To complement the numeric statistics, I plot:

1. A **1-hop ego network** around a sample professor to see if the local
   neighborhood matches the intended schema (professor → orgs, degrees,
   locations, subjects).
2. A **subgraph of the top-degree nodes** to inspect the global structure
   and visually confirm that major universities and locations act as hubs.

These plots are not meant to be publication-ready but help catch obvious
graph construction errors.


In [None]:
# ------------------------------------------------------------------
# Visual sanity checks: ego network and top-degree subgraph
# ------------------------------------------------------------------

# 1) Example professor ego network (1-hop)
try:
    sample_prof = next(n for n, d in G.nodes(data=True) if d.get("ntype") == "PROFESSOR")
    ego = nx.ego_graph(G, sample_prof, radius=1)

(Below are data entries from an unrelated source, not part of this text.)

-- ==== Sys2Proof/Machine/Parser.lean ====
section
/-! DEFINITION. The serial parser's commands (42_parser.md R161, R162), the two record types (R163, R164) and the pieces of
the phase table that need no decoding (R165). -/

namespace Sys2Proof.Machine

/-- PRS_LINE (42_parser.md R161): the operation begins at seek-start; the parser's steps follow. -/
def execPrsLine (s : State) : Host.Outcome State Fault Refusal :=
  acceptOrDrop s fun t => (t.begun .prsLine).parseFrom .line

/-- PRS_READ (42_parser.md R162). -/
def execPrsRead (s : State) : Host.Outcome State Fault Refusal :=
  acceptOrDrop s fun t => (t.begun .prsRead).parseFrom .read

/-- The record whose header has been read begins its payload: `P_TYPE <- tt`, LL bytes to go to cells from AAAA on, and
`P_PH <- (P_CNT = 0 ? CKS : DATA)` (42_parser.md R165, row TYPE; assumption log 17). -/
def State.beginPayload (s : State) (tt : Byte) (ll : Byte) (aaaa : Addr) : State :=
  { s with prs := { s.prs with type := tt, cnt := ll, addr := aaaa, ph := if ll = 0 then .cks else .data } }

/-- A Data record (42_parser.md R164). -/
def execRecData (ll : Byte) (aaaa : Addr) (s : State) : Host.Outcome State Fault Refusal :=
  .next (s.beginPayload 0x00 ll aaaa)

/-- An EndOfFile record (42_parser.md R163): its LL and AAAA are not checked, and its payload is written like a Data
record's. -/
def execRecEof (ll : Byte) (aaaa : Addr) (s : State) : Host.Outcome State Fault Refusal :=
  .next (s.beginPayload 0x01 ll aaaa)

/-- Row SEEK on a character (42_parser.md R151, R152, R165). -/
def State.seekChar (s : State) (c : Byte) : State :=
  if isWs s.cfg c then s
  else if c = chColon then { s with prs := { s.prs with acc := 0, nib := false, ph := .len } }
  else s.fail .badStart

/-- The first digit of a pair (42_parser.md R165): `P_HI <- hexval(c)`, `P_NIB <- 1`. -/
def State.firstDigit (s : State) (v : Nib) : State := { s with prs := { s.prs with hi := v, nib := true } }

/-- What every second digit does: `P_ACC <- P_ACC +8 b`, `P_NIB <- 0` (42_parser.md R153, R165). -/
def State.tookPair (s : State) (b : Byte) : State :=
  { s with prs := { s.prs with acc := s.prs.acc + b, nib := false } }

/-- A valid record has ended (42_parser.md R160 to R162, R165 row CKS): PRS_LINE completes, PRS_READ completes at an
EndOfFile record and otherwise seeks the next record. -/
def State.recordDone (s : State) : State :=
  match s.prs.mode with
  | .line => s.complete true (s.prs.type == 0x01) .none
  | .read => if s.prs.type = 0x01 then s.complete true true .none else { s with prs := { s.prs with ph := .seek } }

/-- A data byte has been written: the next one goes to the next cell, one fewer is left, and after the last the checksum
follows (42_parser.md R158, R165 row DATA). -/
def State.wroteByte (s : State) : State :=
  { s with prs := { s.prs with
    addr := s.prs.addr + 1
    cnt := s.prs.cnt - 1
    ph := if s.prs.cnt = 1 then .cks else .data } }

/-- Row DATA on a whole byte: `MemWrite(P_ADDR, 1, b)`, before the next Consume (42_parser.md R158). `s` is the state the
step starts from, `t` the state after the Consume. -/
def dataByte (s t : State) (b : Byte) : Host.Outcome State Fault Refusal :=
  match t.col.memWrite t.prs.addr b with
  | .answer () c => .next (t.withCol c).wroteByte
  | .silent => .next (s.awaiting t.col .mem)
  | .unconnected p => .refused (.portUnconnected p)

/-- Row CKS on a whole byte, the total already taken (42_parser.md R159, R165). -/
def State.checkSum (s : State) : State := if s.prs.acc = 0 then s.recordDone else s.fail .badChecksum

end Sys2Proof.Machine
end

    plt.figure(figsize=(9, 7))
    pos = nx.spring_layout(ego, seed=42)

    type_colors = {
        "PROFESSOR": "tab:blue",
        "ORG": "tab:green",
        "LOC": "tab:orange",
        "EDU": "tab:purple",
        "SUBJECT": "tab:red",
    }

    node_colors = [
        type_colors.get(G.nodes[n].get("ntype"), "tab:gray") for n in ego.nodes()
    ]

    nx.draw(
        ego,
        pos,
        with_labels=True,
        labels=nx.get_node_attributes(ego, "label"),
        node_color=node_colors,
        node_size=400,
        font_size=8,
    )
    plt.title("Example professor ego network (1 hop)")
    plt.show()
except StopIteration:
    print("No professor nodes to visualize.")

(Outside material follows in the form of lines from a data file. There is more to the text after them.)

/-- 42_parser.md R153, R166, R167; 60_exceptions.md R205: a record that breaks off after the header and some of its data
bytes (all of them, when it breaks off in CC), at the first or the second digit of a pair, fails with BAD_HEX at a non-hex
character, which it consumes, or with END_OF_INPUT at the end of the text; the whole bytes read so far stay written. The
host at most waits meanwhile. -/
def Obligations.BrokenRecordKeepsWholeBytes : Prop :=
  ∀ (s : State) (blanks digits half tail : List Byte) (ll ahi alo tt : Byte) (bs : List Byte),
    s.status.busy = false → s.undisturbed → s.col.inServes → s.col.memServes →
    s.cfg.startOk = true → (∀ c ∈ blanks, isWs s.cfg c = true) → hexPairs digits = some ([ll, ahi, alo, tt] ++ bs) →
    (tt = 0x00 ∨ tt = 0x01) → bs.length ≤ ll.toNat → (half = [] ∨ ∃ c, half = [c] ∧ isHex c = true) →
    s.col.inText = blanks ++ chColon :: digits ++ half ++ tail →
    (∀ (c : Byte) (rest : List Byte), tail = c :: rest → isHex c = false →
      ∃ t u, exec .prsLine s = .next t ∧
        run (blanks.length + 1 + digits.length + half.length + 1) t = .next u ∧
        u.status = { busy := false, done := true, ok := false, eof := false, err := .badHex, drop := false } ∧
        u.idle ∧ u.sameHost s ∧ u.frm = { s.frm with ph := .idle } ∧ u.col.inText = rest ∧
        u.col.mem = s.col.mem.writeAll (dataCells (addrOf ahi alo) bs) ∧ u.col.outText = s.col.outText) ∧
    (tail = [] → s.col.inLoop = [] →
      ∃ t u, exec .prsLine s = .next t ∧
        run (blanks.length + 1 + digits.length + half.length + 1) t = .next u ∧
        u.status = { busy := false, done := true, ok := false, eof := false, err := .endOfInput, drop := false } ∧
        u.idle ∧ u.sameHost s ∧ u.frm = { s.frm with ph := .idle } ∧ u.col.inText = [] ∧
        u.col.mem = s.col.mem.writeAll (dataCells (addrOf ahi alo) bs) ∧ u.col.outText = s.col.outText)

/-- 42_parser.md R151, R152, R162: before a record, whitespace is skipped; the first other character, when it is not ':',
fails with BAD_START and is consumed, and a text of whitespace only (or empty) fails with END_OF_INPUT; nothing is written.
The same for PRS_LINE and PRS_READ. The host at most waits meanwhile. -/
def Obligations.SeekStartFailures : Prop :=
  ∀ (s : State) (i : Instr) (blanks tail : List Byte), (i = .prsLine ∨ i = .prsRead) → s.status.busy = false →
    s.undisturbed → s.col.inServes → (∀ c ∈ blanks, isWs s.cfg c = true) →
    s.col.inText = blanks ++ tail →
    (∀ (c : Byte) (rest : List Byte), tail = c :: rest → isWs s.cfg c = false → c ≠ chColon →
      ∃ t u, exec i s = .next t ∧ run (blanks.length + 1) t = .next u ∧
        u.status = { busy := false, done := true, ok := false, eof := false, err := .badStart, drop := false } ∧
        u.idle ∧ u.sameHost s ∧ u.frm = { s.frm with ph := .idle } ∧ u.col.inText = rest ∧
        u.col.mem = s.col.mem ∧ u.col.outText = s.col.outText) ∧
    (tail = [] → s.col.inLoop = [] →
      ∃ t u, exec i s = .next t ∧ run (blanks.length + 1) t = .next u ∧
        u.status = { busy := false, done := true, ok := false, eof := false, err := .endOfInput, drop := false } ∧
        u.idle ∧ u.sameHost s ∧ u.frm = { s.frm with ph := .idle } ∧ u.col.inText = [] ∧
        u.col.mem = s.col.mem ∧ u.col.outText = s.col.outText)

/-- 41_framer.md R127 (the source's round-trip property), 70_reset_and_hazards.md R241: PRS_READ on the text FRM_ALL emits
for n bytes at a of an image m ends with OK = 1 and EOF = 1 and nothing left over, and the image then holds m's byte at
every address of the range modulo 65536 and its old byte everywhere else. The host at most waits meanwhile. -/
def Obligations.RoundTripReproducesTheRange : Prop :=
  ∀ (s : State) (m : Memory) (a : Addr) (n : Nat), s.status.busy = false → s.undisturbed → s.col.inServes →
    s.col.memServes → s.cfg.startOk = true → s.cfg.newlineOk = true → s.col.mem.wf →
    s.col.inText = allText s.cfg m a n →
    ∃ t u k, exec .prsRead s = .next t ∧ run k t = .next u ∧
      u.status = { busy := false, done := true, ok := true, eof := true, err := .none, drop := false } ∧
      u.idle ∧ u.col.inText = [] ∧
      (∀ i < n, u.col.mem.read (a + BitVec.ofNat 16 i) = m.read (a + BitVec.ofNat 16 i)) ∧
      (∀ b : Addr, (∀ i < n, b ≠ a + BitVec.ofNat 16 i) → u.col.mem.read b = s.col.mem.read b)

end
end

# 2) Subgraph of top 200 most connected nodes
sub_nodes = sorted(G.degree, key=lambda x: x[1], reverse=True)[:200]
H = G.subgraph([n for n, _ in sub_nodes])

plt.figure(figsize=(12, 10))
pos = nx.spring_layout(H, seed=42)
nx.draw(
    H,
    pos,
    with_labels=False,
    node_size=30,
    edge_color="gray",
    alpha=0.6,
)
plt.title("Sample knowledge graph (top 200 nodes by degree)")
plt.show()


## Optional: export a smaller sample graph for faster Gephi exploration

The full graph can still be somewhat heavy in Gephi. As an optional step,
I export a smaller subgraph containing only the top-degree nodes. This
makes it easier to experiment with layouts and styling while keeping the
core structure of the network.

View the graph using Gephi! https://lite.gephi.org/v1.0.1/. I figure this is easier than viewing it within the IDE.

In [None]:
# ------------------------------------------------------------------
# Export a smaller sample subgraph for quick Gephi experiments
# ------------------------------------------------------------------

sample_nodes = sorted(G.degree, key=lambda x: x[1], reverse=True)[:50]
H = G.subgraph([n for n, _ in sample_nodes]).copy()

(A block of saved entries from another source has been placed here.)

-- ==== Sys2Proof/Laws/Decode.lean ====
section
/-! SUPPORT. The fields of words as numbers: what appending, extracting and masking do (30_encoding.md R75, R76, R81), and
the record type of a header built from its fields. -/

namespace Sys2Proof

/-- Appending is shifting and adding. -/
theorem toNat_append_add {m n : Nat} (x : BitVec m) (y : BitVec n) : (x ++ y).toNat = x.toNat * 2 ^ n + y.toNat := by
  rw [BitVec.toNat_append, ← Nat.shiftLeft_add_eq_or_of_lt y.isLt, Nat.shiftLeft_eq]

theorem headerOf_toNat (ll : Byte) (aaaa : Addr) (tt : Byte) :
    (headerOf ll aaaa tt).toNat = ll.toNat * 2 ^ 24 + aaaa.toNat * 2 ^ 8 + tt.toNat := by
  have h : (headerOf ll aaaa tt).toNat = (ll ++ aaaa ++ tt).toNat := rfl
  rw [h, toNat_append_add, toNat_append_add]
  omega

theorem headerTt_toNat (h : Word) : (headerTt h).toNat = h.toNat % 2 ^ 8 := by simp [headerTt]

theorem headerAddr_toNat (h : Word) : (headerAddr h).toNat = h.toNat / 2 ^ 8 % 2 ^ 16 := by
  simp [headerAddr, Nat.shiftRight_eq_div_pow]

theorem headerLl_toNat (h : Word) : (headerLl h).toNat = h.toNat / 2 ^ 24 % 2 ^ 8 := by
  simp [headerLl, Nat.shiftRight_eq_div_pow]

@[simp] theorem headerTt_headerOf (ll : Byte) (aaaa : Addr) (tt : Byte) : headerTt (headerOf ll aaaa tt) = tt := by
  apply BitVec.eq_of_toNat_eq
  rw [headerTt_toNat, headerOf_toNat]
  omega

@[simp] theorem headerAddr_headerOf (ll : Byte) (aaaa : Addr) (tt : Byte) : headerAddr (headerOf ll aaaa tt) = aaaa := by
  apply BitVec.eq_of_toNat_eq
  rw [headerAddr_toNat, headerOf_toNat]
  omega

@[simp] theorem headerLl_headerOf (ll : Byte) (aaaa : Addr) (tt : Byte) : headerLl (headerOf ll aaaa tt) = ll := by
  apply BitVec.eq_of_toNat_eq
  rw [headerLl_toNat, headerOf_toNat]
  omega

/-- The low byte of a word as a mask (30_encoding.md R76). -/
theorem and_lowByte (h : Word) : (h &&& 0x000000FF).toNat = (headerTt h).toNat := by
  have : (0x000000FF : Word).toNat = 2 ^ 8 - 1 := rfl
  rw [BitVec.toNat_and, this, Nat.and_two_pow_sub_one_eq_mod, headerTt_toNat]

theorem rowRecData_hits (h : Word) : rowRecData.hits h = (headerTt h == 0x00) := by
  rw [Bool.eq_iff_iff]
  simp only [OpRow.hits, rowRecData, beq_iff_eq, ← BitVec.toNat_inj, and_lowByte]
  rfl

theorem rowRecEof_hits (h : Word) : rowRecEof.hits h = (headerTt h == 0x01) := by
  rw [Bool.eq_iff_iff]
  simp only [OpRow.hits, rowRecEof, beq_iff_eq, ← BitVec.toNat_inj, and_lowByte]
  rfl

/-- The record type of a header built from its fields (30_encoding.md R76, R77). -/
theorem decodeHeader_headerOf (ll : Byte) (aaaa : Addr) (tt : Byte) :
    decodeHeader (headerOf ll aaaa tt) =
      if tt = 0x00 then .ok (.recData ll aaaa) else if tt = 0x01 then .ok (.recEof ll aaaa) else .error .illegalType := by
  simp only [decodeHeader, rowRecData_hits, rowRecEof_hits, headerTt_headerOf, headerAddr_headerOf, headerLl_headerOf,
    beq_iff_eq]

end Sys2Proof
end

os.makedirs("../outputs/graph", exist_ok=True)
sample_path = "../outputs/graph/prof_kg_sample.graphml"

# Attributes should already be GraphML-safe, but we coerce again defensively
for _, data in H.nodes(data=True):
    for k in list(data.keys()):
        data[k] = _coerce_for_graphml(data[k])

for _, _, data in H.edges(data=True):
    for k in list(data.keys()):
        data[k] = _coerce_for_graphml(data[k])

nx.write_graphml(H, sample_path)

print(f"Sample graph saved to: {sample_path}")
print(f"Sample nodes: {H.number_of_nodes()}   Sample edges: {H.number_of_edges()}")